EXERCISE PROMPT
Those lines of the records that contain "tiles" are to be located and copied.

Saved data entries:
-- ==== Sys2Proof/Machine/Load.lean ====
section
/-!
DEFINITION. Machine/Load.lean: patterns and how they load, wake reloads and the recovery of a half, and record-store writes
(18_patterns_startup R454 to R477; 01_organisation R31, R34, R36; 22_ R559 to R561; 10_seam R291).
-/
namespace Sys2Proof.Machine

/-! ### The image (R454, R455) -/

def patEncrypted (p : Pattern) : Bool := p.flags.getLsbD 0
def patPartial (p : Pattern) : Bool := p.flags.getLsbD 1
def patRepairSafe (p : Pattern) : Bool := p.flags.getLsbD 2

/-- Type and target of a section: field f, half h, or 0xFFFF for the device. -/
def secKey : SectionBody → Nat × Nat
  | .frames s => (1, s.field.val)
  | .bramInit f _ => (2, f.val)
  | .clover f _ _ => (3, f.val)
  | .hedges _ _ _ => (4, 0xFFFF)
  | .claims _ => (5, 0xFFFF)
  | .pins _ => (6, 0xFFFF)
  | .calendar h _ _ => (7, hn h)
  | .regs _ => (8, 0xFFFF)
  | .dormant _ => (9, 0xFFFF)
  | .reserved t => (t.toNat, 0xFFFF)

def secDeflate (s : Section) : Bool := s.flags.getLsbD 0
def secEncrypted (s : Section) : Bool := s.flags.getLsbD 1

/-- The 128 bytes of the header (R454). -/
def headerBytes (p : Pattern) : List Byte :=
  leBytes p.magic.toNat 4 ++ [p.format, p.flags, p.keySlot, p.reserved] ++ leBytes p.idcode.toNat 4 ++ leBytes p.region.toNat 4
    ++ leBytes p.sections.length 4 ++ leBytes p.build.toNat 4 ++ leBytes p.iv.toNat 12 ++ leBytes p.length.toNat 4
    ++ leBytes p.rest.toNat 88

/-- The 32 bytes of a section-table entry (R454). -/
def sectionEntry (s : Section) : List Byte :=
  leBytes (secKey s.body).1 1 ++ [s.flags] ++ leBytes (secKey s.body).2 2 ++ leBytes s.stored.toNat 4 ++ leBytes s.plain.toNat 4
    ++ leBytes s.offset.toNat 4 ++ leBytes s.tag.toNat 16

/-- The header and the section table that follows it. -/
def tableBytes (p : Pattern) : List Byte := headerBytes p ++ p.sections.flatMap sectionEntry

/-- The 256 bytes of the signature block: the key, then r and s, big-endian (R454). -/
def signatureBytes (p : Pattern) : List Byte :=
  leBytes p.key.toNat 97 ++ (leBytes p.sigR.toNat 48).reverse ++ (leBytes p.sigS.toNat 48).reverse ++ leBytes p.sigRest.toNat 63

/-- The nonce of section i: iv with bytes 8 to 11 replaced by i + 1 (R459). -/
def sectionNonce (p : Pattern) (i : Nat) : BitVec 96 := BitVec.ofNat 96 (putBits p.iv.toNat 64 32 (i + 1))

/-- Uncompressed KiB of the sections (R478). -/
def patKib (p : Pattern) : Nat := (p.sections.foldl (fun n s => n + s.plain.toNat) 0) / 1024

/-- The section table, or a section, lies outside length. -/
def outsideLength (p : Pattern) : Bool :=
  decide (p.length.toNat < 128 + 32 * p.sections.length) || p.sections.any (fun s => decide (p.length.toNat < s.offset.toNat + s.stored.toNat))

/-- A section that is not deflated has one length (R456). -/
def lengthsBad (p : Pattern) : Bool := p.sections.any (fun s => !secDeflate s && s.stored != s.plain)

def secKeys (p : Pattern) : List (Nat × Nat) := p.sections.map (fun s => secKey s.body)

/-- No element occurs twice. -/
def allDistinct {α : Type} [BEq α] : List α → Bool
  | [] => true
  | x :: xs => !xs.contains x && allDistinct xs

/-- Register-initialisation writes, in order. -/
def patRegs (p : Pattern) : List (BitVec 48 × BitVec 32) := p.sections.flatMap (fun s => match s.body with
  | .regs ws => ws
  | _ => [])
def patPins (p : Pattern) : List PinSec := p.sections.flatMap (fun s => match s.body with
  | .pins ps => ps
  | _ => [])
def patClaims (p : Pattern) : List DriverClaim := p.sections.flatMap (fun s => match s.body with
  | .claims cs => cs
  | _ => [])
def patDormant (p : Pattern) : List Byte := p.sections.flatMap (fun s => match s.body with
  | .dormant bs => bs
  | _ => [])
def patCals (p : Pattern) : List (Half × List (Nat × BitVec 128) × List (Nat × BitVec 32 × BitVec 32)) :=
  p.sections.filterMap (fun s => match s.body with
    | .calendar h es cs => some (h, es, cs)
    | _ => none)

/-- Bad magic, a reserved byte not 0, a section table outside length, a reserved or repeated section (log entry 40). -/
def headerBad (p : Pattern) : Bool :=
  p.magic != 0x54505A59 || p.reserved != 0 || p.rest != 0 || p.sigRest != 0 || decide (p.flags.toNat ≥ 8) || decide (p.keySlot.toNat > 1)
    || (!patEncrypted p && (p.keySlot != 0 || p.iv != 0)) || outsideLength p || p.sections.isEmpty || decide (p.sections.length > 4096)
    || p.sections.any (fun s => decide (s.flags.toNat ≥ 4) || (!secEncrypted s && s.tag != 0) || (secKey s.body).1 == 0 || decide ((secKey s.body).1 ≥ 10))
    || !allDistinct (secKeys p)

/-- First format that carries a section, pinned spares and encryption. -/
def formatNeeded (p : Pattern) : Nat :=
  if patEncrypted p || p.sections.any secEncrypted || (patClaims p).any (fun c => match c with
    | .spare _ _ _ => true
    | .pin _ _ _ => false) then 5
  else if (secKeys p).any (fun k => k.1 == 7 || k.1 == 9) then 4
  else 3

/-- Cause of a header that fails, 0 if none does (R460). -/
def headerCause (p : Pattern) : Nat :=
  if headerBad p then 1
  else if p.format.toNat < 3 ∨ 5 < p.format.toNat ∨ p.format.toNat < formatNeeded p then 2
  else if p.idcode ≠ jtagIdcode then 3
  else 0

/-! ### Pattern rules (R461) -/

/-- Hard columns of Clover engines (01_ R24: hard columns 3 and 7). -/
def cloverColumn (h : Nat) : Bool := h == 3 || h == 7

/-- A sink of an interface tile that has no function (03_ R79, 04_ R110). -/
def sinkUnassigned (h row sink : Nat) : Bool :=
  if sink ≥ 96 then false
  else if cloverColumn h then !(if row % 8 < 2 then decide (sink ≤ 49) else if row % 8 = 2 then decide (sink ≤ 3) else false)
  else decide (58 ≤ sink ∧ sink ≤ 92)

/-- An output that has no seam wire (10_ R277). -/
def seamSinkBad (f col sink : Nat) : Bool :=
  (12 ≤ f && f < 16 && col == 179 && decide (124 ≤ sink ∧ sink ≤ 143)) || (16 ≤ f && f < 20 && col == 0 && decide (172 ≤ sink ∧ sink ≤ 191))

/-- An input of a lane port that has no signal (11_ R312, R313). -/
def laneSinkBad (f col row sink : Nat) : Bool :=
  let lo := if f / 4 = 0 ∧ col = 0 then 168 else if f / 4 = 7 ∧ col = 179 then 120 else 1000
  decide (lo ≤ sink ∧ sink < lo + 24 ∧ 1 ≤ row ∧ row ≤ 198 ∧ 84 ≤ 24 * ((row - 1) % 11) + (sink - lo))

/-- A reserved select, or south carry outside a ci tap (R50). Interface tiles have port slots at 96 to 159 like the cells they stand
for. -/
def selectBad (v : BitVec 8) : Bool := decide (160 ≤ v.toNat ∧ v.toNat ≤ 253)

def tileBad (f k : Nat) (c : TileCfg) : Bool :=
  let col := k / 200
  let row := k % 200
  selectBad c.ce0 || selectBad c.ce1 || selectBad c.sr0 || selectBad c.sr1 || (selectBad c.ci && c.ci != 253)
    || c.sinks.any (fun x => selectBad x.2 || (col % 18 == 17 && sinkUnassigned (col / 18) row x.1 && x.2 != 254)
      || ((seamSinkBad f col x.1 || laneSinkBad f col row x.1) && x.2 != 254))

/-- SECDED needs simple dual-port mode and the output register of the port that reads (R87); a width is one of the table of R75. -/
def bramBad (c : BramCfg) : Bool :=
  (c.secded && !(c.sdp && c.oregB)) || [c.widthA, c.widthB].any (fun w => !([1, 2, 4, 9, 18, 36].contains w || (w == 72 && c.sdp)))

/-- A user memory at site 48 or 49 of its column, which has no number (03_ R73). -/
def bramSiteBad (k : Nat) : Bool := decide (384 ≤ k)

def framesBad (s : FrameSec) : Bool :=
  s.brams.any (fun x => bramSiteBad x.1) || s.bypass.any (fun c => c % 18 != 16) || s.tiles.any (fun x => tileBad s.field.val x.1 x.2) || s.brams.any (fun x => bramBad x.2)

/-- The crossing's other direction, by key. -/
def crossBack (k : Nat) : Option Nat := (channelTo k).map (fun g => crossKey g (opp (k / 200 % 4)) (k % 200))

/-- A reserved hold code, or a crossing whose two directions disagree on its mode (R56, R57). -/
def hedgesBad (cs : List (Crossing × CrossCfg)) : Bool :=
  let keyed := cs.map (fun x => (crossingKey x.1, x.2))
  let mode (k : Nat) : Bool := match keyed.find? (fun x => x.1 == k) with
    | some x => x.2.hedged
    | none => false
  keyed.any (fun x => (upto 24).any (fun w => bitsAt x.2.hold.toNat (2 * w) 2 == 3)
    || (match crossBack x.1 with
      | some b => mode b != x.2.hedged
      | none => x.2.hedged))

/-- The nodes that a node of a pattern's tiles takes its value from without a flip-flop or hop register between: a node is a tile and a
code of `sig` (R46, R47, R50). -/
def loopSources (tiles : List (Nat × TileCfg)) (isHedged : Nat → Bool) (n : Nat × Nat) : List (Nat × Nat) :=
  let t := n.1
  let code := n.2
  match tiles.find? (fun x => x.1 == t) with
  | none => []
  | some (_, c) =>
    if code < 96 then
      let side := code / 24
      let back := 512 + 24 * opp side + code % 24
      match neighbour t side with
      | .tile u => [(u, back)]
      | .across g u => if isHedged (crossKey g (opp side) (crossIdx u (opp side))) then [] else [(u, back)]
      | .edge => []
    else if code < 128 then
      if tileCol t % 18 = 17 then []
      else
        let i := (code - 96) / 2
        match cellOf c i with
        | none => []
        | some x =>
          let pins := (upto (if x.mode = .whole then 6 else 5)).map (fun p => (t, selOf c (6 * i + p)))
          if x.mode = .carry then (t, if i > 0 && isCarry c (i - 1) then 97 + 2 * (i - 1) else c.ci.toNat) :: pins else pins
    else if code = 253 then
      (if tileRow t = 0 || tileCol t % 18 = 17 then []
      else match tiles.find? (fun x => x.1 == t - 1) with
        | some (_, b) => if isCarry b 15 then [(t - 1, 127)] else []
        | none => [])
    else if code < 512 then []
    else if (listGet none (c.hops.map (fun x => (x.1, some x.2))) (code - 512)).isSome then []
    else [(t, selOf c (96 + (code - 512)))]

/-- Take away nodes none of whose sources is left, until nothing changes. -/
def loopRest (sources : Nat × Nat → List (Nat × Nat)) : Nat → List (Nat × Nat) → List (Nat × Nat)
  | 0, ns => ns
  | k + 1, ns =>
    let rest := ns.filter (fun n => (sources n).any (fun m => ns.contains m))
    if rest.length = ns.length then ns else loopRest sources k rest

/-- The pattern contains a combinational loop: a node is left that no chain of sources ends (R50). A crossing whose mode the pattern does not
set has the mode it has. -/
def loopBad (d : Device) (p : Pattern) : Bool :=
  let tiles := p.sections.flatMap (fun s => match s.body with
    | .frames x => x.tiles.map (fun y => (36000 * x.field.val + y.1 % 36000, y.2))
    | _ => [])
  let isHedged (k : Nat) : Bool := if patPartial p then hedged d k else p.sections.any (fun s => match s.body with
    | .hedges cs _ _ => cs.any (fun x => crossingKey x.1 == k && x.2.hedged)
    | _ => false)
  let nodes := tiles.flatMap (fun t => (upto 128 ++ [253] ++ (upto 96).map (fun o => 512 + o)).map (fun c => (t.1, c)))
  !(loopRest (loopSources tiles isHedged) nodes.length nodes).isEmpty

def sectionBad (s : Section) : Bool :=
  match s.body with
  | .frames x => framesBad x
  | .hedges cs _ _ => hedgesBad cs
  | .dormant bs => bs.length != 64 || bs.any (fun b => b != 2 && b != 3)
  | _ => false

/-- Pins as they will stand: a value outside the pin's group, a reserved function, or one signal on two pins (17_ R440); a pin
twice. -/
def pinsBad (d : Device) (p : Pattern) : Bool :=
  let ps := patPins p
  let fn (x : PinSec) : Nat := fieldOf x.cfg 24 4
  ps.any (fun x => !muxGroup (fn x) x.bank.val x.pin.val)
    || !allDistinct (ps.map (fun x => (x.bank.val, x.pin.val)))
    || !allDistinct ((ps.filter (fun x => fn x ≥ 2)).map (fun x => muxSignal (fn x) x.bank.val x.pin.val))
    || ps.any (fun x => fn x ≥ 2 && (upto 384).any (fun n =>
      !ps.any (fun y => 48 * y.bank.val + y.pin.val == n) && d.pinMux (n / 48) (n % 48) == fn x
        && muxSignal (fn x) (n / 48) (n % 48) == muxSignal (fn x) x.bank.val x.pin.val))

/-- A section of a partial pattern that is not allowed, or whose field lies outside the region (R466). -/
def partialBad (p : Pattern) : Bool :=
  (secKeys p).any (fun k => k.1 == 4 || k.1 == 7 || k.1 == 9 || (decide (1 ≤ k.1 ∧ k.1 ≤ 3) && !p.region.getLsbD k.2))

/-- PLL n spreads and feeds a Clover column, a transceiver reference or an Ethernet, JESD or host-port clock (09_ R257; log entry 86). -/
def spreadBad (d : Device) (n : Nat) : Bool :=
  d.bit (pllA n 0) 31 && d.bit (pllA n 0) 27
    && ((upto 32).any (fun f => (upto 2).any (fun k => d.bit (clvClkA f) (8 * k + 7) && 8 * hn (halfOfField f) + d.fld (clvClkA f) (8 * k) 3 == n))
      || (upto 36).any (fun q => namesPll (if q < 18 then .w else .e) (d.fld (quadA q 0) 0 6) n)
      || (upto 8).any (fun j => namesPll (halfOf (j / 4)) (d.fld (jsdA j 0) 16 6) n)
      || ([56, 57, 58, 59, 62, 63] : List Nat).any (fun k => namesPll (halfOfDomain k) (Config.blockClock k) n))

/-- A lane's user is reserved, or cannot reach the lane (11_ R297; 12_ R325; 23_ R578). -/
def laneUseBad (d : Device) (l : Nat) : Bool :=
  match d.laneUse l with
  | 2 | 3 | 5 => decide (l / 4 % 18 ≥ 16)
  | 4 => decide (l / 4 % 18 < 14)
  | 6 | 7 => true
  | _ => false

TASK ANSWER
/-- A reserved select, or south carry outside a ci tap (R50). Interface tiles have port slots at 96 to 159 like the cells they stand
  s.brams.any (fun x => bramSiteBad x.1) || s.bypass.any (fun c => c % 18 != 16) || s.tiles.any (fun x => tileBad s.field.val x.1 x.2) || s.brams.any (fun x => bramBad x.2)
/-- The nodes that a node of a pattern's tiles takes its value from without a flip-flop or hop register between: a node is a tile and a
def loopSources (tiles : List (Nat × TileCfg)) (isHedged : Nat → Bool) (n : Nat × Nat) : List (Nat × Nat) :=
  match tiles.find? (fun x => x.1 == t) with
      else match tiles.find? (fun x => x.1 == t - 1) with
  let tiles := p.sections.flatMap (fun s => match s.body with
    | .frames x => x.tiles.map (fun y => (36000 * x.field.val + y.1 % 36000, y.2))
  let nodes := tiles.flatMap (fun t => (upto 128 ++ [253] ++ (upto 96).map (fun o => 512 + o)).map (fun c => (t.1, c)))
  !(loopRest (loopSources tiles isHedged) nodes.length nodes).isEmpty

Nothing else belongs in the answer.